- TO DO:
Scan the entries below and count the lines holding the string "rosterDeadline". Supply only the number.

Saved entries
============================================================
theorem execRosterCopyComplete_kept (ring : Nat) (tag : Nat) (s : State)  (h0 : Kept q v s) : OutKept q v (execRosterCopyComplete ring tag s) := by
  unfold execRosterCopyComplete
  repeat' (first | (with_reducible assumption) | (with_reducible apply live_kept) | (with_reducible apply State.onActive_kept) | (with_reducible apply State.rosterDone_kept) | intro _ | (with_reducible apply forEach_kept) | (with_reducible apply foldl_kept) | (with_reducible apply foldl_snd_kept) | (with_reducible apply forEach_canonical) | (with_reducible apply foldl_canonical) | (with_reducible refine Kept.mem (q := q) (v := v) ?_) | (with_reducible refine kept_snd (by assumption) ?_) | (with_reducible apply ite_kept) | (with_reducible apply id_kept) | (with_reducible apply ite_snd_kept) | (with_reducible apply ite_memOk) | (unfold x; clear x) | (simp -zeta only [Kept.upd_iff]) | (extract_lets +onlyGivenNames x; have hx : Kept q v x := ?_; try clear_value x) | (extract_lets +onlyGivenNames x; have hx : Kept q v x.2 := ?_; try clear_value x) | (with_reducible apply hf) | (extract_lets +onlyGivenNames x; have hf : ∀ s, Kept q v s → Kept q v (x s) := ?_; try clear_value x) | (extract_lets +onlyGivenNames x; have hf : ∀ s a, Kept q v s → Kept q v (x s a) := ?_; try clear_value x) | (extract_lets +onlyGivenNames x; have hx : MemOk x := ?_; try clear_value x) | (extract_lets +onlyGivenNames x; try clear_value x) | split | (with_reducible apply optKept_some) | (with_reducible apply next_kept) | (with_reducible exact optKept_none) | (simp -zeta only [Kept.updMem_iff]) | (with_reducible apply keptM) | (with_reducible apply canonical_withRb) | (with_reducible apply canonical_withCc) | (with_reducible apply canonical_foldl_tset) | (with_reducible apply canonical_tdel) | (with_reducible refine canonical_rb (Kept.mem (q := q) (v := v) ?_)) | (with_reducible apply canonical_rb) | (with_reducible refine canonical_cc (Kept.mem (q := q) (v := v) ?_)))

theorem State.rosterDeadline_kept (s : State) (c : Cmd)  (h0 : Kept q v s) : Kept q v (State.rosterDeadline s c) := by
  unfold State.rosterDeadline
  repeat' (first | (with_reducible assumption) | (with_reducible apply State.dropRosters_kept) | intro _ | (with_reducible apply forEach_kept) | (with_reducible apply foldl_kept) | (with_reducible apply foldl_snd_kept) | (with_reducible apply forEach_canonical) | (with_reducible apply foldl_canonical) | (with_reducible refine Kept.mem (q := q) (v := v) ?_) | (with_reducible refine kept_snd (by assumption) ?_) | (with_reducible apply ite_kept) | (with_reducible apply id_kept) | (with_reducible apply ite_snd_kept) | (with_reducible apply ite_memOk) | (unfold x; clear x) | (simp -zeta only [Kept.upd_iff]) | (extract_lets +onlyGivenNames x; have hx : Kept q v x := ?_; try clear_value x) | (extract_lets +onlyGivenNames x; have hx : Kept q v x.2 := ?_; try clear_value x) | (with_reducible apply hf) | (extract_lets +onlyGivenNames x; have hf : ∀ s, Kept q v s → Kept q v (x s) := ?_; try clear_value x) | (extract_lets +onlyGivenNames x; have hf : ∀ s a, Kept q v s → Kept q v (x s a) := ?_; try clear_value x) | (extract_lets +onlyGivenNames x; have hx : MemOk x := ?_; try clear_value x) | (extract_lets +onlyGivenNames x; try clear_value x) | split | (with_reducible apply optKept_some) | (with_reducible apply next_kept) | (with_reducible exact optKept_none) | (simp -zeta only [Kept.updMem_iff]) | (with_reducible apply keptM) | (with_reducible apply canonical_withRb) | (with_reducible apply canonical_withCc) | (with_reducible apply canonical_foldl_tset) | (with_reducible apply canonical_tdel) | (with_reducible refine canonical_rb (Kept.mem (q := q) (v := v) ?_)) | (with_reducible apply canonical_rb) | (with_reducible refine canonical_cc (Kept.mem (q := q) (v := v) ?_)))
============================================================
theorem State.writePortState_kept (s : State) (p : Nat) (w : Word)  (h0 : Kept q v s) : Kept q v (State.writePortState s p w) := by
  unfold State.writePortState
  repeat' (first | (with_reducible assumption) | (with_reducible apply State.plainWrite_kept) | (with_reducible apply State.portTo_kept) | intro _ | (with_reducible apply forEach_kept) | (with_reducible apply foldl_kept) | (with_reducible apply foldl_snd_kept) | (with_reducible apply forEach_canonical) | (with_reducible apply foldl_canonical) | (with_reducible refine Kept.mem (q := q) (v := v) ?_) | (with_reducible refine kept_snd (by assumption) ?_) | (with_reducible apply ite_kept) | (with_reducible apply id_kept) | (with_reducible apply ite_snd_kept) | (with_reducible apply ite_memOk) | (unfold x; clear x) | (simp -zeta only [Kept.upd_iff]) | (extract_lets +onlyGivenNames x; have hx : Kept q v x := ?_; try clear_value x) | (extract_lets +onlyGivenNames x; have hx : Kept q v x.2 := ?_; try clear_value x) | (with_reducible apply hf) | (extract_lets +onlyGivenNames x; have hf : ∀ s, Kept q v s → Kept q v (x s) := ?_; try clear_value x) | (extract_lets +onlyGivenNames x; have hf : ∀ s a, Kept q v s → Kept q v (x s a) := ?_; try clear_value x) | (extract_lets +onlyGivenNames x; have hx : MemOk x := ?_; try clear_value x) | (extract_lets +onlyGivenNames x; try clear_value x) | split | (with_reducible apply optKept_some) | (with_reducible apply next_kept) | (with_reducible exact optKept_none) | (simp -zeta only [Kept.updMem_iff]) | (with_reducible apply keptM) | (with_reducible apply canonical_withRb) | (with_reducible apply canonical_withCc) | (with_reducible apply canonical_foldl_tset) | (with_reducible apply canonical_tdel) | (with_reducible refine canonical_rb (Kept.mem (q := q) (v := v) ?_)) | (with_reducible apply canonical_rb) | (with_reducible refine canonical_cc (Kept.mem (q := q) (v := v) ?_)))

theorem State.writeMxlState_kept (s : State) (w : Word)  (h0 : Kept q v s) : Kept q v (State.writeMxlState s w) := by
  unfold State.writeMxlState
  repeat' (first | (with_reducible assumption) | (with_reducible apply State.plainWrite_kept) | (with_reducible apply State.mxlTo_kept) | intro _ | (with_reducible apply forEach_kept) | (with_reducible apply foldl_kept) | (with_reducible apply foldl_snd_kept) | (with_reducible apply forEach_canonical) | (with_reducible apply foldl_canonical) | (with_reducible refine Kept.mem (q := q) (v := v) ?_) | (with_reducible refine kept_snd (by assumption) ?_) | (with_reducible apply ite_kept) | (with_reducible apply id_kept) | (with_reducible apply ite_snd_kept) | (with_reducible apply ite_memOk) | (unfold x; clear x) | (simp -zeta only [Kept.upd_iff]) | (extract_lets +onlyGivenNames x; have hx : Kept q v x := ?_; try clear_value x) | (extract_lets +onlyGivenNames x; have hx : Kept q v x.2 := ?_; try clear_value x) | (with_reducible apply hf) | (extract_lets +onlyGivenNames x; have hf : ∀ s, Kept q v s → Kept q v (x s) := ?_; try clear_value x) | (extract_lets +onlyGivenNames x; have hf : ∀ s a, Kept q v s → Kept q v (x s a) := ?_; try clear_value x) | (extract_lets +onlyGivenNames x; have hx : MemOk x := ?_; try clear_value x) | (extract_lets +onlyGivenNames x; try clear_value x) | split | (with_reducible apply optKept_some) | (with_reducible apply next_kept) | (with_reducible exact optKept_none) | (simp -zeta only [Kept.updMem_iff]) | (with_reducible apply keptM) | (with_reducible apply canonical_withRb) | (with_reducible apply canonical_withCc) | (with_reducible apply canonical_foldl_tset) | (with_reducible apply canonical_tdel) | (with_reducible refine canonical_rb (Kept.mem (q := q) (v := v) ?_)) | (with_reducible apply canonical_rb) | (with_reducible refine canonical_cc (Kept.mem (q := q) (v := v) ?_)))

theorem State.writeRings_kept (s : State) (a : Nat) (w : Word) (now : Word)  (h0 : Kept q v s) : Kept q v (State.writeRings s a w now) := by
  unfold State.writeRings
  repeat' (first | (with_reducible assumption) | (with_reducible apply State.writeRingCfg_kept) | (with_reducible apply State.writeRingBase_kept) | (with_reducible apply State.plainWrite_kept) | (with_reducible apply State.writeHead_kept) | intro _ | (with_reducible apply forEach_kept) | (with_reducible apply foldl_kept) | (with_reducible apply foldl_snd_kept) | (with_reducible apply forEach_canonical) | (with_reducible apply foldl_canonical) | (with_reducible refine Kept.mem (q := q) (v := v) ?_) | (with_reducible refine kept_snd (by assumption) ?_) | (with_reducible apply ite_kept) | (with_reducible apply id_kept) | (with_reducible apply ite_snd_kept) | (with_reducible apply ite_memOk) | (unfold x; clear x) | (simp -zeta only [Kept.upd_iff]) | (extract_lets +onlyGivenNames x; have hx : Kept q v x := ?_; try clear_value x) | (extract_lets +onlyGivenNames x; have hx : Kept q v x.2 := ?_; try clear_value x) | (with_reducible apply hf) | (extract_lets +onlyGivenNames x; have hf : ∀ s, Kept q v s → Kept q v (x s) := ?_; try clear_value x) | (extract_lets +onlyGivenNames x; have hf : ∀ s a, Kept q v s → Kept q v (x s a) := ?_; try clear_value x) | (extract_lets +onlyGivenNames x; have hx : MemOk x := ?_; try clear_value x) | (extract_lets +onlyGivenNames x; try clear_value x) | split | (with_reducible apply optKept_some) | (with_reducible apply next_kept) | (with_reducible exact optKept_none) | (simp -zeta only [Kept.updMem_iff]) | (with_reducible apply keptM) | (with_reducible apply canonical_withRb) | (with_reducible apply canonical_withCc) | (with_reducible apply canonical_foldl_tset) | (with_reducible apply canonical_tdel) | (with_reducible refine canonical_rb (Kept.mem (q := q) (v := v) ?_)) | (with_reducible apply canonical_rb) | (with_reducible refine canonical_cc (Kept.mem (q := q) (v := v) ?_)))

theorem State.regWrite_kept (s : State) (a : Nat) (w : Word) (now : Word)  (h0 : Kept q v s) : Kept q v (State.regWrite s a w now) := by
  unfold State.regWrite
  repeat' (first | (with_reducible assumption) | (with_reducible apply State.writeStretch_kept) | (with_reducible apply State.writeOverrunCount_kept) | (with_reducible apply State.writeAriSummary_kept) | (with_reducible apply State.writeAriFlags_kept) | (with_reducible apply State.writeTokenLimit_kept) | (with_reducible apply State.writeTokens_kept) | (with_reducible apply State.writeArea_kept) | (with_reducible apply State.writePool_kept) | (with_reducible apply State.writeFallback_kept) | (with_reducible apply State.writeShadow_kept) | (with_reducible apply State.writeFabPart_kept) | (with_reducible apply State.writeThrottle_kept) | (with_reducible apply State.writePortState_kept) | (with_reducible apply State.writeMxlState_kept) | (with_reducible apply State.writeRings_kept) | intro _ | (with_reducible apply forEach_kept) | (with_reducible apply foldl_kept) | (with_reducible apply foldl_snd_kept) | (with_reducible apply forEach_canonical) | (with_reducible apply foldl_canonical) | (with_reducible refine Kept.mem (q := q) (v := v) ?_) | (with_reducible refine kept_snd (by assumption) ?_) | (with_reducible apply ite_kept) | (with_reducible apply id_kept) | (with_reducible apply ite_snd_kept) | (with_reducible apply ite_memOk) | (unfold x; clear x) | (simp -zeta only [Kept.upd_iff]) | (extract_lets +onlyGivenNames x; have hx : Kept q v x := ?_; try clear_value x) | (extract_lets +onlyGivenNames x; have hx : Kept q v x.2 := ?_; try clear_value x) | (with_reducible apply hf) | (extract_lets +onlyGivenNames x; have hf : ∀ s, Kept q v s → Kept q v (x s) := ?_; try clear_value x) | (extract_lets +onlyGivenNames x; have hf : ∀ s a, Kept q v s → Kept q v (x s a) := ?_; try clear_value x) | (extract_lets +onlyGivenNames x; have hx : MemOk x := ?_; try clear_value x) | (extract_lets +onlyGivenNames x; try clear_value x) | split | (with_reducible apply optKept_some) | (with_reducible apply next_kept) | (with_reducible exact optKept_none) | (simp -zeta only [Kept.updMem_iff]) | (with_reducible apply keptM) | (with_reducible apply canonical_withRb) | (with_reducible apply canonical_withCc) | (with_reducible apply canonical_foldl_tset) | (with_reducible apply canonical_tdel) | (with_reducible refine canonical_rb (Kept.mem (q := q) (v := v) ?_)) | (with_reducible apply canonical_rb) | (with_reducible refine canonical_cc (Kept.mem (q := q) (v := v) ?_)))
============================================================
- EXPECTED OUTPUT:
2